Griselda, predictably, screamed abuse at him when he told her she had to go. “That will be enough of that,” he said, using his educated voice: he was speaking as Anne Colleton’s agent now, not as himself. “If you comport yourself with dignity, I will prevail upon the mistress to write you a letter that will enable you to find a good situation elsewhere. Otherwise—”
But that was not so effective as it would have been a year earlier. “Fuck yo’ letter, an’ fuck you, too,” Griselda shouted. “Don’ need no letter, not these days I don’t. Take myself to Columbia, git me work at one o’ the factories they got there. Don’ have to lissen to no nigger talkin’ like white folks what needs to go take a shit, neither.” She stormed out of Marshlands, slamming the door behind her.

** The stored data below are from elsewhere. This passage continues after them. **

theorem releaseUnspecified_cached {f : InFlight} {s : State} (hw : ∀ a ∈ f.foot.writes, a < Config.spaceBytes)
    (h : s.Cached) : (releaseUnspecified f s).Cached := by
  refine release_cached hw ?_
  have hf := scrambleBytes_frame f.foot.writes s
  generalize scrambleBytes f.foot.writes s = u at hf
  rw [hf]
  exact h

theorem complete_inv {s : State} {f : InFlight} (h : s.Inv) (hf : s.inflight = some f) : (complete f s).Inv := by
  obtain ⟨hd, he, -, -, hwr⟩ := h.running f hf
  have hcode : s.flags.code = .none := by
    by_contra hn
    have := h.code.2 hn
    simp [he] at this
  have hz := h.errAddr (by rw [hcode]; decide)
  have hmem := release_wf f s hwr h.mem
  have hrel := release_frame f s
  have hca := release_cached (f := f) hwr h.cached
  unfold complete
  generalize release f s = u at hmem hrel hca
  have hplat : u.plat = s.plat := by rw [hrel]
  have hwin : u.win.wf s.plat.maxLine := by rw [hrel]; exact h.window
  have herr : u.errAddr = 0 := by rw [hrel]; exact hz
  have hinf : u.inflight = none := by rw [hrel]
  have hfl : u.flags = s.flags := by rw [hrel]
  dsimp only
  split
  · exact h.idle hplat hmem (scrambleWindow_wf _ _) hinf (by simp [Flags.completed, hfl, he, hcode])
      (by simp [Flags.completed, hfl, he]) (fun _ => herr) hca
  · exact h.idle hplat hmem hwin hinf (by simp [Flags.completed, hfl, he, hcode]) (by simp [Flags.completed, hfl, he])
      (fun _ => herr) hca

theorem busError_inv {s : State} {f : InFlight} (a : Nat) (h : s.Inv) (hf : s.inflight = some f) : (busError f a s).Inv := by
  obtain ⟨hd, -, -, hs, hw⟩ := h.running f hf
  unfold busError
  split
  · unfold imageBusError
    have hrel := releaseUnspecified_frame f s
    have hmem := releaseUnspecified_wf f s hw h.mem
    have hca := releaseUnspecified_cached (f := f) hw h.cached
    generalize releaseUnspecified f s = u at hrel hmem hca
    refine h.idle ?_ hmem (scrambleWindow_wf _ _) rfl ?_ ?_ ?_ hca
    · rw [hrel]; rfl
    · simp [raiseError, Flags.failed]
    · rw [hrel]; simp [raiseError, Flags.failed, scrambleWindow, scrambleRams, scrambleRegs, hd]
    · simp [raiseError, Flags.failed]
  · unfold lineBusError
    have hrel := release_frame f s
    have hmem := release_wf f s hw h.mem
    have hca := release_cached (f := f) hw h.cached
    generalize release f s = u at hrel hmem hca
    have hsl := scrambleSlots_frame f.slots (scrambleRegs u)
    have hwf : (scrambleSlots f.slots (scrambleRegs u)).win.wstore.wf 512 = true :=
      scrambleSlots_wf _ _ hs (by rw [hrel]; exact h.wstore)
    have hmap : (scrambleSlots f.slots (scrambleRegs u)).win.map = s.win.map := by rw [scrambleSlots_map, hrel]; rfl
    generalize scrambleSlots f.slots (scrambleRegs u) = v at hsl hwf hmap
    refine h.idle ?_ ?_ ⟨hwf, ?_⟩ rfl ?_ ?_ ?_ ?_
    · rw [hsl, hrel]; rfl
    · rw [hsl]; exact hmem
    · show v.win.map.wf _ = true
      rw [hmap]; exact h.map
    · simp [raiseError, Flags.failed]
    · rw [hsl, hrel]; simp [raiseError, Flags.failed, scrambleRegs, hd]
    · simp [raiseError, Flags.failed]
    · rw [hsl]; exact hca

/-! ## Engine steps -/

/-- A change of fields the invariant does not speak of. -/
theorem State.Inv.same {s t : State} (h : s.Inv) (hp : t.plat = s.plat) (hm : t.mem = s.mem) (hw : t.win = s.win)
    (hf : t.flags = s.flags) (ha : t.errAddr = s.errAddr) (hi : t.inflight = s.inflight) (hd : t.hostDirty = s.hostDirty)
    (ho : t.hostOver = s.hostOver) (hs : t.hostStale = s.hostStale) : t.Inv :=
  ⟨hp ▸ h.plat, hm ▸ h.mem, hw ▸ h.wstore, hw ▸ hp ▸ h.map, hf ▸ h.code, hf ▸ h.oneEnd, by rw [hf, ha]; exact h.errAddr,
    hd ▸ h.dirty, ho ▸ h.marked, by rw [hp, hd, ho, hs]; exact h.coherent,
    by rw [hi, hf, hp]; exact h.running⟩

/-- Every engine step keeps the invariant. -/
theorem engineStep_inv {s : State} (h : s.Inv) : (engineStep s).Inv := by
  rcases engineStep_cases s with ⟨-, he⟩ | ⟨f, hf, -, he⟩
    | ⟨f, p, ps, k, t, us, o, hf, ht, hk, -, -, ⟨u, hu, he⟩ | ⟨a, -, he⟩⟩
  · rw [he]; exact h
  · rw [he]; exact complete_inv h hf
  · rw [he]
    have hperm := pick_perm k p.head p.others
    rw [hk] at hperm
    obtain ⟨hd, hr, hall, hs, hw⟩ := h.running f hf
    rw [ht] at hall
    have hin : ∀ x ∈ t :: us, x.inRams s.plat.maxLine := fun x hx => hall p List.mem_cons_self x (hperm.mem_iff.1 hx)
    have key : ∀ b (s1 : State), s1 = { s with order := o, mem := s1.mem, draws := s1.draws } →
        s1.mem.wf = true → (stepped f t us ps b s1).Inv := by
      intro b s1 h1 hm
      have hwin : s1.win.wf s.plat.maxLine := by rw [h1]; exact h.window
      have hnew := window_wf (f := f) (b := b) (hin t List.mem_cons_self) hwin
      have hfl : s1.flags = s.flags := by rw [h1]
      have hpl : s1.plat = s.plat := by rw [h1]
      have hdi : s1.hostDirty = s.hostDirty := by rw [h1]
      have hov : s1.hostOver = s.hostOver := by rw [h1]
      have hst : s1.hostStale = s.hostStale := by rw [h1]
      have hea : s1.errAddr = s.errAddr := by rw [h1]
      unfold stepped
      refine ⟨hpl ▸ h.plat, hm, hnew.1, hpl ▸ hnew.2, hfl ▸ h.code, hfl ▸ h.oneEnd, by rw [hfl, hea]; exact h.errAddr,
        hdi ▸ h.dirty, hov ▸ h.marked, by rw [hpl, hdi, hov, hst]; exact h.coherent, ?_⟩
      intro g hg
      cases hg
      rw [hfl, hpl]
      refine ⟨hd, hr, fun q hq x hx => ?_, hs, hw⟩
      rcases List.mem_append.1 hq with hq | hq
      · rw [mem_tracks_of? hq, List.mem_append] at hx
        rcases hx with hx | hx
        · exact after_inRams (hin t List.mem_cons_self) hwin (by simpa using hx)
        · exact hin x (List.mem_cons_of_mem t hx)
      · exact hall q (List.mem_cons_of_mem p hq) x hx
    rcases trackStep_ok hu with ⟨-, rfl⟩ | ⟨a, b, s1, -, hr, rfl⟩ | ⟨a, v, s1, -, hw, rfl⟩
    · exact key _ _ rfl h.mem
    · rcases (engineRead_ok hr).2 with ⟨rfl, -⟩ | ⟨-, rfl⟩
      · exact key _ _ rfl h.mem
      · exact key _ _ rfl h.mem
    · obtain ⟨hok, rfl⟩ := engineWrite_ok hw
      exact key _ _ rfl (Memory.wf_write _ (memOk_lt hok) h.mem)
  · rw [he]
    exact busError_inv a (h.same (t := { s with order := o }) rfl rfl rfl rfl rfl rfl rfl rfl rfl) hf

theorem advance_inv {s : State} (h : s.Inv) : (advance s).Inv := by
  unfold advance
  split
  · exact engineRun_induction (P := State.Inv) (fun _ => engineStep_inv) _ _ h
  · exact engineRun_induction (P := State.Inv) (fun _ => engineStep_inv) _ _ h

theorem lostIssue_inv {s : State} (h : s.Inv) : (lostIssue s).Inv :=
  ⟨h.plat, h.mem, h.wstore, h.map, h.code, h.oneEnd, h.errAddr, h.dirty, h.marked, h.coherent, h.running⟩

/-! ## Acceptance -/

/-- An acceptance keeps the invariant of an idle machine. -/
theorem raiseError_accept_inv {s : State} (w : Word) (e : ErrCode) (he : e ≠ .none) (hb : e ≠ .busErr) (h : s.Inv) :
    (raiseError e 0 (accept w s)).Inv :=
  h.idle rfl h.mem h.window rfl (by simp [raiseError, Flags.failed, he])
    (by simp [raiseError, accept, Flags.failed, Flags.accepted]) (fun _ => if_neg hb) h.cached

theorem expectedError_legal {i : Instr} {o : OperandRegs} {w : Window} {p : Platform} {e : ErrCode}
    (h : expectedError i o w p = some e) : e ≠ .none ∧ e ≠ .busErr := by
  constructor <;> rintro rfl <;> cases i <;> simp [expectedError, ite_eq_iff] at h

theorem start_inv {i : Instr} {s : State} (h : s.Inv) (hc : expectedError i s.ops s.win s.plat = none) :
    (start i (planOf i s.ops s.win s.plat) (accept (encode i) s)).Inv := by
  obtain ⟨h1, h2, h3⟩ := planOf_legal i s.ops s.win s.plat hc
  refine ⟨h.plat, h.mem, h.wstore, h.map, by simp [start, accept, Flags.accepted], by simp [start, accept, Flags.accepted],
    fun _ => rfl, h.dirty, h.marked, h.coherent, ?_⟩
  rintro f hf
  cases hf
  refine ⟨rfl, rfl, fun p hp t ht => ?_, h2, (planOf_foot i s.ops s.win s.plat).symm ▸ h3⟩
  obtain ⟨hr, -, lines, hl, hops⟩ := mem_phasesOf hp ht
  exact ⟨fun op hop => (h1 lines hl _ hops op hop).1, by rw [hr]; exact h.wstore⟩

theorem exec_inv {i : Instr} {s t : State} (h : s.Inv) (he : exec i s = .next t) : t.Inv := by
  by_cases hi : i = .nop
  · subst hi
    simp only [exec, execNop] at he
    split at he
    · cases he; exact advance_inv (lostIssue_inv h)
    · next hb =>
      cases he
      have hidle : s.inflight = none := by simpa [State.busy] using hb
      exact h.idle rfl h.mem h.window hidle (by simp [accept, Flags.accepted, Flags.completed])
        (by simp [accept, Flags.accepted, Flags.completed]) (fun _ => rfl) h.cached
  · rw [exec_eq_issue i s hi] at he
    rcases issue_cases i (planOf i s.ops s.win s.plat) s with ⟨-, hx⟩ | ⟨-, e, hc, hx⟩ | ⟨-, -, -, hx⟩ | ⟨-, -, -, -, hx⟩ |
      ⟨-, hc, -, -, hx⟩ <;> rw [hx] at he <;> cases he
    · exact advance_inv (lostIssue_inv h)
    · rw [planOf_check] at hc
      exact raiseError_accept_inv _ e (expectedError_legal hc).1 (expectedError_legal hc).2 h
    · rw [planOf_check] at hc
      exact advance_inv (start_inv h hc)

/-! ## Host steps -/

theorem resetEngine_inv {s : State} (h : s.Inv) : (resetEngine s).Inv := by
  have key : (abandon s).mem.wf = true ∧ (abandon s).plat = s.plat ∧ (abandon s).Cached := by
    unfold abandon
    split
    · exact ⟨h.mem, rfl, h.cached⟩
    · next f hf =>
      exact ⟨releaseUnspecified_wf f s (h.running f hf).2.2.2.2 h.mem, by rw [releaseUnspecified_frame],
        releaseUnspecified_cached (h.running f hf).2.2.2.2 h.cached⟩
  exact h.idle (t := resetEngine s) key.2.1 key.1 ⟨rfl, rfl⟩ rfl (by simp [resetEngine]) (by simp [resetEngine])
    (fun _ => rfl) key.2.2

theorem writeStatus_inv {s : State} (v : Word) (h : s.Inv) : (writeStatus v s).Inv := by
  have run : ∀ t : State, t.inflight = s.inflight → t.plat = s.plat → (s.flags.done = false → t.flags.done = false) →
      (s.flags.err = false → t.flags.err = false) → ∀ f, t.inflight = some f →
      t.flags.done = false ∧ t.flags.err = false ∧ (∀ p ∈ f.todo, ∀ x ∈ p.tracks, x.inRams t.plat.maxLine)
        ∧ (∀ k ∈ f.slots, k < 512) ∧ (∀ a ∈ f.foot.writes, a < Config.spaceBytes) := by
    intro t h1 h2 h3 h4 f hf
    rw [h1] at hf; rw [h2]
    obtain ⟨a, b, c⟩ := h.running f hf
    exact ⟨h3 a, h4 b, c⟩
  unfold writeStatus
  split
  · refine ⟨h.plat, h.mem, h.wstore, h.map, by simp [clearError, Flags.clear], by simp [clearError, Flags.clear], fun _ => rfl, h.dirty, h.marked,
      h.coherent, run _ rfl rfl (by intro hd; simp [clearError, Flags.clear, hd]) (by simp [clearError, Flags.clear])⟩
  · refine ⟨h.plat, h.mem, h.wstore, h.map, h.code, ?_, h.errAddr, h.dirty, h.marked, h.coherent, run _ rfl rfl (by intro hd; simp [Flags.clear, hd]) id⟩
    have := h.oneEnd
    simp only [Flags.clear, Bool.and_eq_true]
    exact fun hx => this ⟨hx.1.1, hx.2⟩

theorem writeWindow_inv {s : State} {w : Window} (h : s.Inv) (hw : w.wf s.plat.maxLine) : (writeWindow s w).Inv := by
  unfold writeWindow
  split
  · exact h
  · exact ⟨h.plat, h.mem, hw.1, hw.2, h.code, h.oneEnd, h.errAddr, h.dirty, h.marked, h.coherent, h.running⟩

/-- The registers an offset can name. -/
theorem regAt_bounds {n off : Nat} {r : RegName} (h : regAt n off = some r) :
    (∀ k, r = .wstore k → k < 512) ∧ ∀ k, r = .map k → k < n := by
  unfold regAt at h
  split at h
  · cases h
  split at h
  · have : r ∈ namedRegs.map Prod.snd := by
      clear * - h
      revert h
      generalize namedRegs = l
      induction l with
      | nil => simp [Cells.get?]
      | cons x l ih =>
        obtain ⟨k, y⟩ := x
        rw [Cells.get?_cons]
        split
        · intro h; cases h; simp
        · intro h; exact List.mem_cons_of_mem _ (ih h)
    constructor <;> (rintro k rfl; simp [namedRegs] at this)
  split at h
  · cases h
    refine ⟨fun k hk => ?_, by simp⟩
    cases hk
    unfold wstoreBase at *
    omega
  split at h
  · next hm => cases h; exact ⟨by simp, fun k hk => by cases hk; exact hm.2⟩
  · cases h

theorem writeReg_inv {s : State} {r : RegName} (v : Word) (h : s.Inv) (hk : ∀ k, r = .wstore k → k < 512)
    (hm : ∀ k, r = .map k → k < s.plat.maxLine) : (writeReg r v s).Inv := by
  cases r <;> first
    | exact h
    | exact h.same rfl rfl rfl rfl rfl rfl rfl rfl rfl
    | exact writeStatus_inv v h
    | exact writeWindow_inv h h.window
    | exact writeWindow_inv h ⟨Ram.wf_set _ (hk _ rfl) h.wstore, h.map⟩
    | exact writeWindow_inv h ⟨h.wstore, Ram.wf_set _ (hm _ rfl) h.map⟩
    | (simp only [writeReg, writeCtrl]; split
       · exact resetEngine_inv h
       · exact h.same rfl rfl rfl rfl rfl rfl rfl rfl rfl)

theorem readReg_inv {s : State} (r : RegName) (h : s.Inv) : (readReg r s).Inv := by
  unfold readReg
  split <;> exact h.same rfl rfl rfl rfl rfl rfl rfl rfl rfl

/-- A host write that taints a byte changes nothing else. -/
theorem taint_inv {s : State} (a : Nat) (h : s.Inv) :
    (taint a s).Inv ∧ taint a s = { s with inflight := (taint a s).inflight } := by
  unfold taint
  split
  · exact ⟨h, rfl⟩
  · next f hf =>
    split
    · refine ⟨⟨h.plat, h.mem, h.wstore, h.map, h.code, h.oneEnd, h.errAddr, h.dirty, h.marked, h.coherent, ?_⟩, rfl⟩
      rintro g hg
      cases hg
      exact h.running f hf
    · exact ⟨h, rfl⟩

theorem mem_without {a b : Nat} {l : List Nat} : b ∈ without a l ↔ b ∈ l ∧ b ≠ a := by
  simp [without]

/-- A change of memory and of the host's cache marks. -/
theorem State.Inv.cache {s t : State} (h : s.Inv) (hm : t.mem.wf = true) (hc : t.Cached) (hp : t.plat = s.plat)
    (hw : t.win = s.win) (hf : t.flags = s.flags) (ha : t.errAddr = s.errAddr) (hi : t.inflight = s.inflight) : t.Inv :=
  ⟨hp ▸ h.plat, hm, hw ▸ h.wstore, hw ▸ hp ▸ h.map, hf ▸ h.code, hf ▸ h.oneEnd, by rw [hf, ha]; exact h.errAddr, hc.1, hc.2.1,
    hc.2.2, by rw [hi, hf, hp]; exact h.running⟩

theorem hostStore_inv {s : State} (a : Nat) (v : Byte) (h : s.Inv) : (hostStore a v s).Inv := by
  unfold hostStore
  split
  · exact h.same rfl rfl rfl rfl rfl rfl rfl rfl rfl
  split
  · exact h.same rfl rfl rfl rfl rfl rfl rfl rfl rfl
  split
  · exact h.same rfl rfl rfl rfl rfl rfl rfl rfl rfl
  · next _ hok _ =>
    have ha : a < Config.spaceBytes := memOk_lt (by simpa using hok)
    have ht := (taint_inv a h).1
    dsimp only
    generalize taint a s = u at ht
    refine ht.cache (Memory.wf_write _ ha ht.mem) ⟨fun b hb => ?_, fun b hb => ht.marked b (mem_without.1 hb).1, fun hc => ?_⟩
      rfl rfl rfl rfl rfl
    · dsimp only at hb
      split at hb
      · exact ht.dirty b hb
      · rcases List.mem_insert_iff.1 hb with rfl | hb
        · exact ha
        · exact ht.dirty b hb
    · dsimp only at hc ⊢
      obtain ⟨h1, h2, h3⟩ := ht.coherent hc
      simp [hc, h1, h2, h3, without]

theorem hostLoad_inv {s : State} (a : Nat) (h : s.Inv) : (hostLoad a s).Inv := by
  unfold hostLoad
  split
  · exact h.same rfl rfl rfl rfl rfl rfl rfl rfl rfl
  split
  · exact h.same rfl rfl rfl rfl rfl rfl rfl rfl rfl
  split <;> exact h.same rfl rfl rfl rfl rfl rfl rfl rfl rfl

Scipio stared out the window as she flounced down the path that led to the road. She hadn’t even bothered going to her room and getting her belongings. Maybe she’d be back for them later, or maybe she’d have somebody send them on to her when she found a place in town. Wherever the truth lay there, she never would have behaved that way before the war made it possible for her to find a job without worrying about her passbook or a letter of recommendation or anything past a strong back and a pair of hands.
“The war,” he muttered. It had dislocated everything, including, God only knew, his own life.
Anne Colleton came out of her office and looked down at him from the second floor. “What was that all about?” she asked, “Or don’t I want to know?”
“One of the house staff has seen fit to resign her position, ma’am,” Scipio answered tonelessly.
Miss Anne raised an eyebrow. “I didn’t know an artillery accompaniment was required with resignations these days,” she remarked, but didn’t seem inclined to take it any further, for which Scipio was duly grateful.
The mistress of Marshlands was turning away from the railing when another door opened upstairs. Cherry walked by Anne Colleton, nodding to her almost, although not quite, as an equal. Miss Anne looked at her, looked back to the door from which she had emerged, and went back into her office, shaking her head as she went.